| TASK |
From the data below, retype exactly the lines starting with the one that contains "(takePressure sensor p s).exm.stallTimer" and ending with the one that contains "(takePressure sensor p s).exm.linkFilter", both included.

[Opening PROVIDED RECORDS section]

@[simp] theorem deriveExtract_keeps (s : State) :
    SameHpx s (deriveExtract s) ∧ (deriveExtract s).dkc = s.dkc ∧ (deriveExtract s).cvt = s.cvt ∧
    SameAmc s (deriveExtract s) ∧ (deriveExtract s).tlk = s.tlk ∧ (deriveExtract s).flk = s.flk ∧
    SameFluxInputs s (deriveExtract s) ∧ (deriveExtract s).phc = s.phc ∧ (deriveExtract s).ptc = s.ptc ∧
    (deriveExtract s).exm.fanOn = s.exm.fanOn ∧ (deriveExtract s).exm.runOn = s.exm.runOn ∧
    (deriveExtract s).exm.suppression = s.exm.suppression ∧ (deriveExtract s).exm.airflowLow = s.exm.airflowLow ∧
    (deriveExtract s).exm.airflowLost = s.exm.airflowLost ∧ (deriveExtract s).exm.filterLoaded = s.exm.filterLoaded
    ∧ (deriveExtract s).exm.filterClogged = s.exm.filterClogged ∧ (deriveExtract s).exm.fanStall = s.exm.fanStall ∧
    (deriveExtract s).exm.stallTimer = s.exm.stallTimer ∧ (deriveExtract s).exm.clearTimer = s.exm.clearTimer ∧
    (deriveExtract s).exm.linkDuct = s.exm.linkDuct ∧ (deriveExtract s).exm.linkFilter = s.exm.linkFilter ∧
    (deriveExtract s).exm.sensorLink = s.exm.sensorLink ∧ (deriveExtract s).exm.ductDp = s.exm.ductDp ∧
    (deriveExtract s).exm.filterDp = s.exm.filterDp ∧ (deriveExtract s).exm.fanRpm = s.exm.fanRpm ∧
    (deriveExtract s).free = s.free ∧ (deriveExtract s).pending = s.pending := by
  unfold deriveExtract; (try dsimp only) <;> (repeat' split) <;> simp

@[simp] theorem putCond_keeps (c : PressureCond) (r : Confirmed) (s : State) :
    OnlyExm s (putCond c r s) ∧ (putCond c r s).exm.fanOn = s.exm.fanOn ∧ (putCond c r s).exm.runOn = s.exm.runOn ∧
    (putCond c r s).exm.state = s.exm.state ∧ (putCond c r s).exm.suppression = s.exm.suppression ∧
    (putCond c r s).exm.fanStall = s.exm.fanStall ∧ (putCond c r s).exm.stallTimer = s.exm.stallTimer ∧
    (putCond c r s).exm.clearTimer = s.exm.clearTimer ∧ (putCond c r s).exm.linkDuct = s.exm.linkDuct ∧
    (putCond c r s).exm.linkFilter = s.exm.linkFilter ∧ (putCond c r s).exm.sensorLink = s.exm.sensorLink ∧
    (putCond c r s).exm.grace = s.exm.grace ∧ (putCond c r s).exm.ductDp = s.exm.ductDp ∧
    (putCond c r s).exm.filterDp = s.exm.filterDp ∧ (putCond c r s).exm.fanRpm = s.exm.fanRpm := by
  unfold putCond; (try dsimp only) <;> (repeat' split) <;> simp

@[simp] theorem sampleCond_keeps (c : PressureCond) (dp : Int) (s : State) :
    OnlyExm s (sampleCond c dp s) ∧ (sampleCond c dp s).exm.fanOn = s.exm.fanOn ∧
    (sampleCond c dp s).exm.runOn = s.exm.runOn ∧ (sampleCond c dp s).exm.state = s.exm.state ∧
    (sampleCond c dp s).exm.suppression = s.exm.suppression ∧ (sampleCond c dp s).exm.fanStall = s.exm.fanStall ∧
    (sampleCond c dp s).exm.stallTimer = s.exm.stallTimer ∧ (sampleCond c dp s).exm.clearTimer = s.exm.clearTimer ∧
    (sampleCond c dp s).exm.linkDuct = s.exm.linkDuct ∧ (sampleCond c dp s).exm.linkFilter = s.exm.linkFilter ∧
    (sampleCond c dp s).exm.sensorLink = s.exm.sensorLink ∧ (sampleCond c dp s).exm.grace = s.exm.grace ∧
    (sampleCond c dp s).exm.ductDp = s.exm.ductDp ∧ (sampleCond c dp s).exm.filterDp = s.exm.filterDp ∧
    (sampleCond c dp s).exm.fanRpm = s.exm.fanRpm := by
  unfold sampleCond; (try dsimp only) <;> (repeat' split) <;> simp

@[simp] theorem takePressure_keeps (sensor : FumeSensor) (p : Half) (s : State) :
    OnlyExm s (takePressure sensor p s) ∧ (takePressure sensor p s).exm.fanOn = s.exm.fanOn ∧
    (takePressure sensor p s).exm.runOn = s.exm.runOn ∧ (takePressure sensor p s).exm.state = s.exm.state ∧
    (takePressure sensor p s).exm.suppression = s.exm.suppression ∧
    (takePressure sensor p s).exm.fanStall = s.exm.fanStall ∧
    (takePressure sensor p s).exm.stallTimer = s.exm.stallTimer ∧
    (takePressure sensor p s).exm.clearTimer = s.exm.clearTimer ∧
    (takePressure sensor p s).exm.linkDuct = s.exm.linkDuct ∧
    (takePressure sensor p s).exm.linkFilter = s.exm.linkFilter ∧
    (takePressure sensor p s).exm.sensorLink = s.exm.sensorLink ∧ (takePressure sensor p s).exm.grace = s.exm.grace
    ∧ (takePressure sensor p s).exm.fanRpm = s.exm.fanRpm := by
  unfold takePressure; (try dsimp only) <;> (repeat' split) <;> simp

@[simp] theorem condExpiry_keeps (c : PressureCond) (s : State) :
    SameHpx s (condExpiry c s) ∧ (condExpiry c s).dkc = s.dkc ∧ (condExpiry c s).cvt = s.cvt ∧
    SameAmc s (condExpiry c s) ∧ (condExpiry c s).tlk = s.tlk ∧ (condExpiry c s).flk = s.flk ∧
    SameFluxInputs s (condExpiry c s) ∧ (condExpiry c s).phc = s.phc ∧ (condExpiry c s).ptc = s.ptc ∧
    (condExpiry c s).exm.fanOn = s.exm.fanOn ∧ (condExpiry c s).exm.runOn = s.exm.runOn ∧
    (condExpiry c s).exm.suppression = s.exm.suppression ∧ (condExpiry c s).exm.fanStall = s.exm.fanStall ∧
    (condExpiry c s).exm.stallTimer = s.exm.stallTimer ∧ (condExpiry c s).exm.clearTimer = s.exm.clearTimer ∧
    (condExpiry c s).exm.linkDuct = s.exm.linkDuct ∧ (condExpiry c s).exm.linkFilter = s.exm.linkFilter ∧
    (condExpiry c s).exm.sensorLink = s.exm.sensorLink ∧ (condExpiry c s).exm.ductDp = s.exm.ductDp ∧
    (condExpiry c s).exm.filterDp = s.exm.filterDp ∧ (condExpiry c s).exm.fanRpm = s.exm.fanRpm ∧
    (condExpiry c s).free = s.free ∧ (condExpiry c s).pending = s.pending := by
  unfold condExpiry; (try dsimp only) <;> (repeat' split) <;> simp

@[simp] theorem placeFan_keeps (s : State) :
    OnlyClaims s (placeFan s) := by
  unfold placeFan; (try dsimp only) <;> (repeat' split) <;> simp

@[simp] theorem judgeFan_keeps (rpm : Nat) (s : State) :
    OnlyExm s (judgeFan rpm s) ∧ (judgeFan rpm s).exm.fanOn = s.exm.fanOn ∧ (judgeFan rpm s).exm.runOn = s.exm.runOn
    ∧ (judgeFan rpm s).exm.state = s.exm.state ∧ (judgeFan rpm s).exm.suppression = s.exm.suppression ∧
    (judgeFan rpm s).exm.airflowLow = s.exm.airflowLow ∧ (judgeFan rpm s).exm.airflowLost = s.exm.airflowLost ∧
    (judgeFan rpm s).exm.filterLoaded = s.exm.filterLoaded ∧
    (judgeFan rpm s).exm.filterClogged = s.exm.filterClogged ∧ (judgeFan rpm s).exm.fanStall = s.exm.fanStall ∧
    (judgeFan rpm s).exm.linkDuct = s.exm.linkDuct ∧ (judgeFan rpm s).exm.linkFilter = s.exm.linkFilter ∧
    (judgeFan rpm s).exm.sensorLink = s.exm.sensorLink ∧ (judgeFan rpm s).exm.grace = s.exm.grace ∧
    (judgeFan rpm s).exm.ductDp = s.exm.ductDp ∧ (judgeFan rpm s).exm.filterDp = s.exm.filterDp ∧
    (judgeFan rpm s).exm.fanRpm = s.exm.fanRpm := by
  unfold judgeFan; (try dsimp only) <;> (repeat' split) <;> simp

[Closing PROVIDED RECORDS section]
[Opening PROVIDED RECORDS section]

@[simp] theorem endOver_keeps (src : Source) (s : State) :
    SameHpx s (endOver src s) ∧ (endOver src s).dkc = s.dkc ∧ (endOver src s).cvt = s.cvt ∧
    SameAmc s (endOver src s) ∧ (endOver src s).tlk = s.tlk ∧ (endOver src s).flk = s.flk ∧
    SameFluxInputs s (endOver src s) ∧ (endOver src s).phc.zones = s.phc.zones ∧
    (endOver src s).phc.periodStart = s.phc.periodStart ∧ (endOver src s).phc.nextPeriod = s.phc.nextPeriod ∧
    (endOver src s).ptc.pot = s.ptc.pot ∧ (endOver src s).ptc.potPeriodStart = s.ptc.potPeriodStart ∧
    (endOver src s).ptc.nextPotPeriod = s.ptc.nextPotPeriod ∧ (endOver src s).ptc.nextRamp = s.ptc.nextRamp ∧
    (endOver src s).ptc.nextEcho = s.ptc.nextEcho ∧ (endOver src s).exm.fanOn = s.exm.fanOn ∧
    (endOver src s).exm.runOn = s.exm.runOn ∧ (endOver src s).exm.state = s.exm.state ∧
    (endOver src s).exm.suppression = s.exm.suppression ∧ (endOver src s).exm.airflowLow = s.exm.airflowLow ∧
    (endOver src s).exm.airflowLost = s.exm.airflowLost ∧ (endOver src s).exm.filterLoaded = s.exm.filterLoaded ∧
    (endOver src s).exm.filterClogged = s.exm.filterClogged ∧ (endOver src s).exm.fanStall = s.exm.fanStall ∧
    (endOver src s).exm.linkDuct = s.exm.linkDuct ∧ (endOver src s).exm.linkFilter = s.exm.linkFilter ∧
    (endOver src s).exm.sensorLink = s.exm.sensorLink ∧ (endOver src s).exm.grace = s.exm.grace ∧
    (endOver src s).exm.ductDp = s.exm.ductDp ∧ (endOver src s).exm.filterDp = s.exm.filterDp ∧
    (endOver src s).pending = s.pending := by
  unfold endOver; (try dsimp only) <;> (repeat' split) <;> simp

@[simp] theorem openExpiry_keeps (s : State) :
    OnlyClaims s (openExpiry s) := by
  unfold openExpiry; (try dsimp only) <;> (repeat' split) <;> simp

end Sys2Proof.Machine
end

[Closing PROVIDED RECORDS section]
[Opening PROVIDED RECORDS section]

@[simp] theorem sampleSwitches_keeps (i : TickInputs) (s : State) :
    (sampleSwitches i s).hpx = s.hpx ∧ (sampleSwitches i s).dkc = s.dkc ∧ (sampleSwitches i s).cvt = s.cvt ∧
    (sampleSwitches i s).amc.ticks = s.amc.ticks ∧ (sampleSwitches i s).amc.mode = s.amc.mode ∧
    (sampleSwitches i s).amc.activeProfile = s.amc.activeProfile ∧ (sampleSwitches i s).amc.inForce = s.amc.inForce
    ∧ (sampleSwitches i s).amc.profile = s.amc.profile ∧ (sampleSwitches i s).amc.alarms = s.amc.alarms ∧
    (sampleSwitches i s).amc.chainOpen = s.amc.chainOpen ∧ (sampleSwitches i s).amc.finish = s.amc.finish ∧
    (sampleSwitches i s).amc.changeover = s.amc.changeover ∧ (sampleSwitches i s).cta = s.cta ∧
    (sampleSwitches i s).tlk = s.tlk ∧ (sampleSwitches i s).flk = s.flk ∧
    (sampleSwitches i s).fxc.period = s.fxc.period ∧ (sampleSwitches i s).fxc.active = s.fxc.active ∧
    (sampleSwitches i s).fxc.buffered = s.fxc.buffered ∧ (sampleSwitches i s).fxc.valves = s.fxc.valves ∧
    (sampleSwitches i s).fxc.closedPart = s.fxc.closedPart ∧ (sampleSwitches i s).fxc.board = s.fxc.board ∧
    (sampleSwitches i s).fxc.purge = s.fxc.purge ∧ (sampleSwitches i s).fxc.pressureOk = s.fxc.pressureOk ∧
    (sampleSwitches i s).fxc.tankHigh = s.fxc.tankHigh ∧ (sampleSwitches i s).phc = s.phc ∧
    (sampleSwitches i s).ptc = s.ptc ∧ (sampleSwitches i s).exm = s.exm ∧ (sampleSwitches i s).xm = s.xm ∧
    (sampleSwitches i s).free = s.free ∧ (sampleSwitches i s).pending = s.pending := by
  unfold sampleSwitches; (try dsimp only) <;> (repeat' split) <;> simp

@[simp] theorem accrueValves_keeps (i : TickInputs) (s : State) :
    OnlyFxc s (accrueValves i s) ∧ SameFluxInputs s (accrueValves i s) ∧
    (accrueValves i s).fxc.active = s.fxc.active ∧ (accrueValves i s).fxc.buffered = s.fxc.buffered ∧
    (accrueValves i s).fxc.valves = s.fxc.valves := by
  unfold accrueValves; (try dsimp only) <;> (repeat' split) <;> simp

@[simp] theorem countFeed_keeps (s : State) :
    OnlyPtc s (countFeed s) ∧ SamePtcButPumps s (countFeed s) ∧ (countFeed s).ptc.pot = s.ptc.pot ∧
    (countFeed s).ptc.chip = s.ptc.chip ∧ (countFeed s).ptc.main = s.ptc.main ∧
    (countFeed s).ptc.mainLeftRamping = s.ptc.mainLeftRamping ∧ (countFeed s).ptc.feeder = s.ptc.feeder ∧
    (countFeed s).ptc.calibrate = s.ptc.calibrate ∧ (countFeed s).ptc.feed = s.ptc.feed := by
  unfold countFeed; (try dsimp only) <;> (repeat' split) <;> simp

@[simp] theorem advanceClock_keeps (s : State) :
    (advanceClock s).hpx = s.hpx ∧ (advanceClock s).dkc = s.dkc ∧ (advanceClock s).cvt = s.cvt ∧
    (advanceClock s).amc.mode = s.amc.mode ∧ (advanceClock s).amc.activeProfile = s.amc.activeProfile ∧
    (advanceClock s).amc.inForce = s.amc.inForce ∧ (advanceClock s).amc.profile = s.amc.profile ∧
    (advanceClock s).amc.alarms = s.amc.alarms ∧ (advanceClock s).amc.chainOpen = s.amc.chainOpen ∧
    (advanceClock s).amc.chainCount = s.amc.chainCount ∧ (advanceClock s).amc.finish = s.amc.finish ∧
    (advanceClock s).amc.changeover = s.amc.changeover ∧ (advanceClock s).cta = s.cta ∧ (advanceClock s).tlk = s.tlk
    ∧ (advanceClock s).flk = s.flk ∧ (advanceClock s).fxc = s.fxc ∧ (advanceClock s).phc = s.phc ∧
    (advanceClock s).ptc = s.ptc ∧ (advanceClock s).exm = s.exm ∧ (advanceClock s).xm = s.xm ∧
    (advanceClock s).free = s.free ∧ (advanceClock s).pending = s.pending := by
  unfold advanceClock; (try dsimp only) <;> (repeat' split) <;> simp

[Closing PROVIDED RECORDS section]

| COMPLETED TASK |
    (takePressure sensor p s).exm.stallTimer = s.exm.stallTimer ∧
    (takePressure sensor p s).exm.clearTimer = s.exm.clearTimer ∧
    (takePressure sensor p s).exm.linkDuct = s.exm.linkDuct ∧
    (takePressure sensor p s).exm.linkFilter = s.exm.linkFilter ∧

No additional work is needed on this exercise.